Sport und Gehirn

Wie der Sport das Gehirn fit hält: Neurowissenschaftlerin Friederike Fabritius hat Antworten.

Was macht uns stark? Die Neurowissenschaftlerin Friederike Fabritius spricht im Interview über die Kraft der Gedanken, den Wert ausreichenden Schlafs und verschwendete Arbeitszeit.

Frau Fabritius, ein trainierter Körper oder ein gesunder Geist – worauf kommt es Ihrer Meinung nach vor allem an?

Der Mensch braucht beides. Denn wer eines von beiden nicht hat, hat nichts. Wer den Körper stärkt, stärkt auch das Gehirn. Wer das Gehirn stärkt, stärkt zugleich den Körper.

Wie funktioniert dieses Wechselspiel zwischen Körper und Kopf ganz genau?

Vom Gehirn laufen Nerven in den Körper, vom Körper laufen Nerven zurück ins Gehirn. Beides steht permanent im Austausch miteinander. Wenn wir beispielsweise Sport treiben, wird im Gehirn Dopamin ausgeschüttet. Das fördert unsere Laune, macht uns leistungsfähiger – auch im Denken – , macht uns mental flexibler, schlauer, lernfähiger. Durch Sport wird auch die Sauerstoffversorgung im Gehirn optimiert. Sport stärkt deshalb nicht nur den Körper, sondern auch das Gehirn.

Welche Art von Sport ist besonders gut?

Der Sport, der einem Spaß macht. Erstens hält man ihn dann vermutlich dauerhaft durch, und zweitens ist die Wirkung auf das Gehirn eine ganz andere, wenn man mental die richtige Einstellung hat. Es gibt Studien, die zeigen, dass die Erhöhung des Dopaminspiegels, die durch Sport erzielt wird, nur stattfindet, wenn einem der Sport auch Spaß macht. Wer sich also ins Fitnessstudio quält, obwohl er es hasst, wird nicht den gleichen Effekt erzielen wie jemand, dem sein Sport Spaß bereitet. Das Gehirn ist da wirklich phänomenal. Wer sich nur regelmäßig vorstellt, dass er Krafttraining macht, stärkt dadurch sogar seine Muskeln.

Das ist verblüffend.

Allein durch die Vorstellung werden Gehirnareale gestärkt, die für diese Bewegungen zuständig sind. Zudem gehen Signale in die Muskeln hinein, wodurch die Verbindung zwischen Körper und Geist gestärkt wird. Und wenn Sie dann tatsächlich trainieren, sind die Bewegungen bereits so kalibriert, dass es leichter geht. Deshalb machen so viele Spitzensportler Mentaltraining. Das hat einen nachweislichen Effekt.

Aber der Körper muss nach wie vor aktiv werden, oder?

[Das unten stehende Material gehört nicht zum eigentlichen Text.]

-- ==== Sys2Proof/Machine/Directory.lean ====
section
/-! DEFINITION. Machine/Directory.lean: content-named memory (spec 15): SHA-256, names, the directory in HBM, the verdicts
that it gives and the reaper. -/

namespace Sys2Proof.Machine

/-! ## SHA-256 -/

def rotr32 (x n : Nat) : Nat := (x >>> n ||| x <<< (32 - n)) % 2 ^ 32

/-- The first 32 bits after the point of the `k`-th root of a number below 2^9, bit by bit. -/
def rootBits (k n : Nat) : Nat :=
  (List.range 42).foldr (fun i r => if (r + 2 ^ i) ^ k ≤ n * 2 ^ (32 * k) then r + 2 ^ i else r) 0 % 2 ^ 32

/-- The primes below 312: 64 of them. -/
def shaPrimes : List Nat := (List.range 312).filter fun n => decide (2 ≤ n) && (List.range n).all fun d => decide (d < 2) || n % d != 0

/-- The round constants of SHA-256, from the cube roots of the first 64 primes, and its starting words, from the square roots of the
first eight. -/
def shaK : List Nat := shaPrimes.map (rootBits 3)
def shaInit : List Nat := (shaPrimes.take 8).map (rootBits 2)

/-- The next word of a message schedule, of which the last sixteen words stand newest first. -/
def shaNext (w : List Nat) : Nat :=
  let a := w.getD 1 0
  let b := w.getD 14 0
  let s0 := rotr32 b 7 ^^^ rotr32 b 18 ^^^ (b >>> 3)
  let s1 := rotr32 a 17 ^^^ rotr32 a 19 ^^^ (a >>> 10)
  (w.getD 15 0 + s0 + w.getD 6 0 + s1) % 2 ^ 32

/-- The schedule of a block, newest word first, extended by `n` words. -/
def shaExtend : Nat → List Nat → List Nat
  | 0, w => w
  | n + 1, w => shaExtend n (shaNext w :: w)

/-- One round on the eight working words. -/
def shaRound (h : List Nat) (k w : Nat) : List Nat :=
  match h with
  | [a, b, c, d, e, f, g, x] =>
    let s1 := rotr32 e 6 ^^^ rotr32 e 11 ^^^ rotr32 e 25
    let ch := (e &&& f) ^^^ ((2 ^ 32 - 1 - e) &&& g)
    let t1 := (x + s1 + ch + k + w) % 2 ^ 32
    let s0 := rotr32 a 2 ^^^ rotr32 a 13 ^^^ rotr32 a 22
    let t2 := s0 + ((a &&& b) ^^^ (a &&& c) ^^^ (b &&& c))
    [(t1 + t2) % 2 ^ 32, a, b, c, (d + t1) % 2 ^ 32, e, f, g]
  | l => l

/-- The compression of one block of sixteen words. -/
def shaBlock (h : List Nat) (words : List Nat) : List Nat :=
  let w := (shaExtend 48 words.reverse).reverse
  let r := List.foldl (fun (x : List Nat) (p : Nat × Nat) => shaRound x p.1 p.2) h (List.zip shaK w)
  List.zipWith (fun a b => (a + b) % 2 ^ 32) h r

/-- Big-endian words of bytes. -/
def shaWords : List Byte → List Nat
  | a :: b :: c :: d :: t => (((a.toNat * 256 + b.toNat) * 256 + c.toNat) * 256 + d.toNat) :: shaWords t
  | _ => []

/-- The words in blocks of sixteen, `n` of them, compressed in turn. -/
def shaBlocks : Nat → List Nat → List Nat → List Nat
  | 0, h, _ => h
  | n + 1, h, w => shaBlocks n (shaBlock h (w.take 16)) (w.drop 16)

/-- The padding of a message of `n` bytes. -/
def shaPad (n : Nat) : List Byte :=
  0x80 :: List.replicate ((119 - n % 64) % 64) 0 ++ (natBytes 8 (8 * n)).reverse

/-- SHA-256, as a number with digest byte 0 highest. -/
def sha256 (m : List Byte) : Nat :=
  let p := m ++ shaPad m.length
  List.foldl (fun a w => a * 2 ^ 32 + w) 0 (shaBlocks (p.length / 64) shaInit (shaWords p))

/-! ## Names (R332 to R334) -/

abbrev Name := BitVec 128

/-- PREFIX of a line of a class (R332). -/
def namePrefix (cls : BitVec 8) (data : Line) : BitVec 96 :=
  BitVec.ofNat 96 (sha256 (0x43 :: cls :: natBytes 128 data.toNat) / 2 ^ 160)

def makeName (pre : BitVec 96) (dis : BitVec 16) (cls : BitVec 8) : Name :=
  (pre.setWidth 128 <<< 32) ||| (dis.setWidth 128 <<< 16) ||| (cls.setWidth 128 <<< 8)

def Name.pre (n : Name) : BitVec 96 := n.extractLsb' 32 96
def Name.dis (n : Name) : BitVec 16 := n.extractLsb' 16 16
def Name.cls (n : Name) : BitVec 8 := n.extractLsb' 8 8
def Name.wellFormed (n : Name) : Bool := n.extractLsb' 0 8 == 0 && decide (Name.cls n ≤ 1)

/-- The children of an interior line (R334). -/
def children (l : Line) : List Name := (List.range 8).map fun k => l.extractLsb' (128 * k) 128

/-! ## The directory (R331, R336, R337) -/

structure DirEntry where
  name : Name
  count : BitVec 32
  state : BitVec 8
  deriving DecidableEq, Repr

/-- Domain physical address of the pool's base. -/
def State.poolBase (s : State) : Nat := s.domMod.toNat * 2 ^ 48 + s.pool.base'
def State.poolEn (s : State) : Bool := s.pool.base.getLsbD 0
def State.slotAddr (s : State) (i : Nat) : Nat := s.poolBase + 128 * i
def State.entryAddr (s : State) (i : Nat) : Nat := s.poolBase + 128 * s.pool.lines + 32 * i

def State.dirEntry (s : State) (i : Nat) : DirEntry :=
  let v := memRead s.hbm (s.entryAddr i) 32
  ⟨BitVec.ofNat 128 (v / 2 ^ 128), BitVec.ofNat 32 (v / 2 ^ 96), BitVec.ofNat 8 v⟩

def State.setEntry (s : State) (who : Option Nat) (i : Nat) (e : DirEntry) : State :=
  s.hbmWrite who (s.entryAddr i) (natBytes 32 (e.name.toNat * 2 ^ 128 + e.count.toNat * 2 ^ 96 + e.state.toNat))

/-- The probe range of a start value, in probe order. -/
def State.probe (s : State) (start : BitVec 32) : List Nat :=
  let n := s.pool.lines / 4
  (List.range 64).map fun j => 4 * ((start.toNat % n + j / 4) % n) + j % 4

/-- Bits [63:32] of a name. -/
def nameStart (n : Name) : BitVec 32 := n.extractLsb' 32 32

/-- The slot of a present name (R336). -/
def State.findName (s : State) (n : Name) : Option Nat :=
  (s.probe (nameStart n)).find? fun i => (s.dirEntry i).state == 1 && (s.dirEntry i).name == n

def State.slotLine (s : State) (i : Nat) : Line := BitVec.ofNat 1024 (memRead s.hbm (s.slotAddr i) 128)

/-- The entry that holds exactly the data under its class (R338, R346). -/
def State.findData (s : State) (cls : BitVec 8) (data : Line) : Option Nat :=
  let p := namePrefix cls data
  (s.probe (p.extractLsb' 0 32)).find? fun i =>
    let e := s.dirEntry i
    e.state == 1 && Name.pre e.name == p && Name.cls e.name == cls && s.slotLine i == data

/-! ## Counts (R339) -/

/-- +1 on the count of a slot. -/
def State.incSlot (s : State) (who : Option Nat) (i : Nat) : State :=
  let e := s.dirEntry i
  s.setEntry who i { e with count := satInc32 e.count }

/-- −1 on the count of a slot, on behalf of a core's operation. -/
def State.decSlot (s : State) (c i : Nat) : State :=
  let e := s.dirEntry i
  if e.count = BitVec.allOnes 32 then s
  else if 1 < e.count.toNat then s.setEntry (some c) i { e with count := e.count - 1 }
  else if Name.cls e.name = 1 then
    { s.setEntry (some c) i { e with count := 0, state := 2 } with reaping := s.reaping ++ [(i, c)] }
  else s.setEntry (some c) i { e with count := 0, state := 0 }

def State.incName (s : State) (who : Option Nat) (n : Name) : State :=
  match s.findName n with
  | some i => s.incSlot who i
  | none => s

def State.decName (s : State) (c : Nat) (n : Name) : State :=
  match s.findName n with
  | some i => s.decSlot c i
  | none => s

/-- REAPER: the children of a REAPING entry lose their references and the entry becomes FREE (R340). -/
def State.reaper (s : State) (slot : Nat) : State :=
  match s.reaping.find? fun p => p.1 == slot with
  | none => s
  | some (i, c) =>
    let kids := (children (s.slotLine i)).filter fun n => n != 0
    let s := { s with reaping := s.reaping.filter fun p => p.1 != i }
    let s := kids.foldl (fun s n => s.decName c n) s
    (s.setEntry (some c) i { s.dirEntry i with state := 0 }).endFences c

/-! ## Verdicts (R338, R344 to R350) -/

def cnFault (code : BitVec 8) (a : Nat) : Trap := ⟨code, BitVec.ofNat 64 a⟩

/-- The first child of an interior line that is not present. -/
def State.missingChild (s : State) (data : Line) : Option Nat :=
  (List.range 8).find? fun k => (children data).getD k 0 != 0 && (s.findName ((children data).getD k 0)).isNone

/-- The smallest disambiguator held by no entry of the range with the prefix and class (R338): of 64 entries. -/
def State.freeDis (s : State) (p : BitVec 96) (cls : BitVec 8) : Option Nat :=
  let held := (s.probe (p.extractLsb' 0 32)).filterMap fun i =>
    let e := s.dirEntry i
    if (e.state == 1 || e.state == 2) && Name.pre e.name == p && Name.cls e.name == cls then some (Name.dis e.name).toNat
    else none
  (List.range 65).find? fun d => !held.contains d

/-- CNPUT at the directory (R338). -/
def State.cnPut (s : State) (c : Nat) (cls : BitVec 8) (data : Line) : State × Except Trap Name :=
  let p := namePrefix cls data
  match s.findData cls data with
  | some i => (s.incSlot (some c) i, .ok (s.dirEntry i).name)
  | none =>
    match s.freeDis p cls with
    | none => (s, .error (cnFault 0x14 2))
    | some d =>
      match (s.probe (p.extractLsb' 0 32)).find? fun i => (s.dirEntry i).state == 0 with
      | none => (s, .error (cnFault 0x14 1))
      | some f =>
        match if cls = 1 then s.missingChild data else none with
        | some k => (s, .error (cnFault 0x13 (8 + k)))
        | none =>
          let line := s.slotAddr f / 128
          let s := { s with clusters := s.clusters.map fun (k : Nat × Cluster) => (k.1, k.2.dropLine line) }
          let n := makeName p (BitVec.ofNat 16 d) cls
          let s := s.hbmWrite (some c) (s.slotAddr f) (natBytes 128 data.toNat)
          let s := s.setEntry (some c) f ⟨n, 1, 1⟩
          let kids := if cls = 1 then (children data).filter fun n => n != 0 else []
          (kids.foldl (fun s n => s.incName (some c) n) s, .ok n)

/-- CNSWAP at the root line's home (R349): the old root, or the fault. -/
def State.cnSwap (s : State) (c pa : Nat) (exp new : Name) : State × Except Trap Name :=
  let r := s.hbmRead (some c) pa 16
  let cur : Name := BitVec.ofNat 128 r.2
  let s := r.1
  if cur = exp ∧ new ≠ 0 ∧ (s.findName new).isNone then (s, .error (cnFault 0x13 0))
  else
    let q := mapGet 0 (pa / 128) s.lineSeq + 1
    let s := { s with lineSeq := mapSet (pa / 128) q s.lineSeq }
    if cur = exp then
      let s := s.hbmWrite (some c) pa (natBytes 16 new.toNat)
      let s := if new = 0 then s else s.incName (some c) new
      (if cur = 0 then s else s.decName c cur, .ok cur)
    else (s, .ok cur)

/-- Whether a request needs the directory (R331). -/
def CnReq.needsDir : CnReq → Bool
  | .put _ data => data != 0
  | .get n | .ref n | .drop n | .out n => n != 0
  | .swap _ exp new _ => exp != 0 || new != 0

/-- What the directory answers to a request. -/
def State.cnServe (s : State) (c : Nat) (v : CnVerdict) : State × CnVerdict :=
  if v.req.needsDir && !s.poolEn then (s, { v with done := true, fault := some (cnFault 0x14 3) })
  else
    let missing := { v with done := true, fault := some (cnFault 0x13 0) }
    match v.req with
    | .put cls data =>
      if data = 0 then (s, { v with done := true })
      else match s.cnPut c cls data with
        | (s, .ok n) => (s, { v with done := true, name := n })
        | (s, .error t) => (s, { v with done := true, fault := some t })
    | .get n =>
      if n = 0 then (s, { v with done := true })
      else match s.findName n with
        | some i =>
          let r := s.nameRead c (s.slotAddr i)
          (r.1, { v with done := true, data := BitVec.ofNat 1024 r.2 })
        | none => (s, missing)
    | .ref n =>
      if n = 0 then (s, { v with done := true })
      else match s.findName n with
        | some i => (s.incSlot (some c) i, { v with done := true })
        | none => (s, missing)
    | .drop n =>
      if n = 0 then (s, { v with done := true })
      else match s.findName n with
        | some i => (s.decSlot c i, { v with done := true })
        | none => (s, missing)
    | .swap pa exp new sc =>
      match s.cnSwap c pa exp new with
      | (s, .ok n) => (if wideScope sc then s.clearCache (clusterOf c) else s, { v with done := true, name := n })
      | (s, .error t) => (s, { v with done := true, fault := some t })
    | .out root =>
      if root = 0 then (s, { v with done := true })
      else match s.findName root with
        | some i => (s.incSlot (some c) i, { v with done := true })
        | none => (s, missing)

def CnReq.isSwap : CnReq → Bool
  | .swap _ _ _ _ => true
  | _ => false

/-- Whether a CNSWAP waits, as an acquire, for what a release on its root's line orders (R361, R363). -/
def State.swapWaits (s : State) (c : Nat) : CnReq → Bool
  | .swap pa _ _ sc => s.acquireWaits c (pa / 128) sc
  | _ => false

/-- Whether a core's request may be performed: the pool is not being set, nothing earlier holds it, a CNSWAP has the
core's earlier accesses behind it and acquires what it has to, and C0 goes before C1 (R254, R331, R360, R361, R363). -/
def State.cnReady (s : State) (c : Nat) (v : CnVerdict) : Bool :=
  let x := s.core c
  !v.done && !s.pool.setting && !s.calendar.hold &&
  !(x.mem.memq.any fun e => e.holds x.flow.bun 7) &&
  !(v.req.isSwap && (!x.mem.memq.all (·.isFence) || s.releaseWaits c x.flow.bun)) && !s.swapWaits c v.req &&
  !(v.slot == 6 && x.mem.cn.any fun u => u.slot == 5 && !u.done)

/-- CN_DIRECTORY_VERDICT: the request of C0 (or C1) of a frozen core is performed. -/
def State.cnVerdict (s : State) (c : Nat) (second : Bool) : State :=
  let slot := if second then 6 else 5
  match (s.core c).mem.cn.find? fun v => v.slot == slot with
  | none => s
  | some v =>
    if s.cnReady c v then
      let r := s.cnServe c v
      r.1.modCore c fun x => x.modMem fun m => { m with cn := m.cn.map fun u => if u.slot == slot then r.2 else u }
    else s

/-- The name of the present line that holds the data, 0 where there is none (R346). -/
def State.lookName (s : State) (cls : BitVec 8) (data : Line) : Name :=
  if data = 0 then 0
  else match s.findData cls data with
    | some i => (s.dirEntry i).name
    | none => 0

/-- A lookup is performed. -/
def State.lookStep (s : State) (c i : Nat) (m : MemOp) (cls : BitVec 8) (data : Line) : State :=
  let n := s.lookName cls data
  (((s.dropOp c i).fill c m.id 0 (Result.setScalar (n.extractLsb' 0 64))).fill c m.id 1
    (Result.setScalar (n.extractLsb' 64 64))).endFences c

/-- A lookup that waited is performed. -/
def State.serveLook (s : State) (c i : Nat) : State :=
  match s.eligible c i with
  | none => s
  | some m =>
    match m.kind with
    | .look cls data => s.lookStep c i m cls data
    | _ => s

/-! ## The pool's registers (R330, R331) -/

def cnBaseMask : Word := 0x0000FFFFFFF00001
def cnSizeMask : Word := 0x00000000000FFFFF

/-- Whether the pool fits into HBM. -/
def poolFits (base size : Word) : Bool :=
  let p : Pool := { base := base, size := size }
  decide (p.base' + 160 * p.lines ≤ hbmSize)

/-- Every directory entry of the pool becomes FREE (R331): their lines are written, which the watches and monitors see (R169, R304). -/
def State.freeEntries (s : State) : State :=
  let lo := s.entryAddr 0
  let hi := s.entryAddr s.pool.lines
  ({ s with hbm := s.hbm.filter fun c => !(decide (lo ≤ c.1) && decide (c.1 < hi) && (c.1 - lo) % 32 == 0) } : State).linesWritten
    (lo / 128) (hi / 128)

/-- A write of CTL.CNPOOLBASE takes effect, made by a core of a die. Out of service, the pool's lines and what was to be reaped are
abandoned. -/
def State.writePoolBase (s : State) (die : Nat) (v : Word) : State :=
  let w := v &&& cnBaseMask
  if s.poolEn then
    if v.getLsbD 0 then s
    else { s with pool := { s.pool with base := s.pool.base &&& ~~~1, setting := false }, reaping := [] }
  else if v.getLsbD 0 then
    if poolFits w s.pool.size then
      ({ s with pool := { s.pool with base := w, setting := true, epoch := s.pool.epoch + 1 } } : State).freeEntries
    else
      { s.logError die 0x40 [v, s.pool.size] with pool := { s.pool with base := w &&& ~~~1 } }
  else { s with pool := { s.pool with base := w } }

/-- A write of CTL.CNPOOLSIZE takes effect. -/
def State.writePoolSize (s : State) (v : Word) : State :=
  if s.poolEn then s else { s with pool := { s.pool with size := v &&& cnSizeMask } }

end Sys2Proof.Machine
end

Ja, Gedanken allein machen uns nicht fitter. Aber wir unterschätzen zwei Dinge: Wie wichtig Bewegung für unser Gehirn ist. Und wie wichtig mentale Arbeit für unseren Körper ist. Allein durch unsere Einstellung, durch Freude, Motivation, durch ein positives Denken können wir auch den Körper stärken. Wir wissen, dass viele Krankheiten durch Stress verursacht werden oder durch negative Einstellungen. Da besteht eine Wechselwirkung – und wenn man die für sich nutzt, kann man sowohl mental als auch körperlich viel stärker werden.

Wodurch können wir unsere Gehirnleistung steigern?

Es geht vor allem darum, den optimalen Cocktail aus Botenstoffen im Gehirn herzustellen. Ich habe dafür ein Modell entwickelt, dass ich funfear and focus nenne.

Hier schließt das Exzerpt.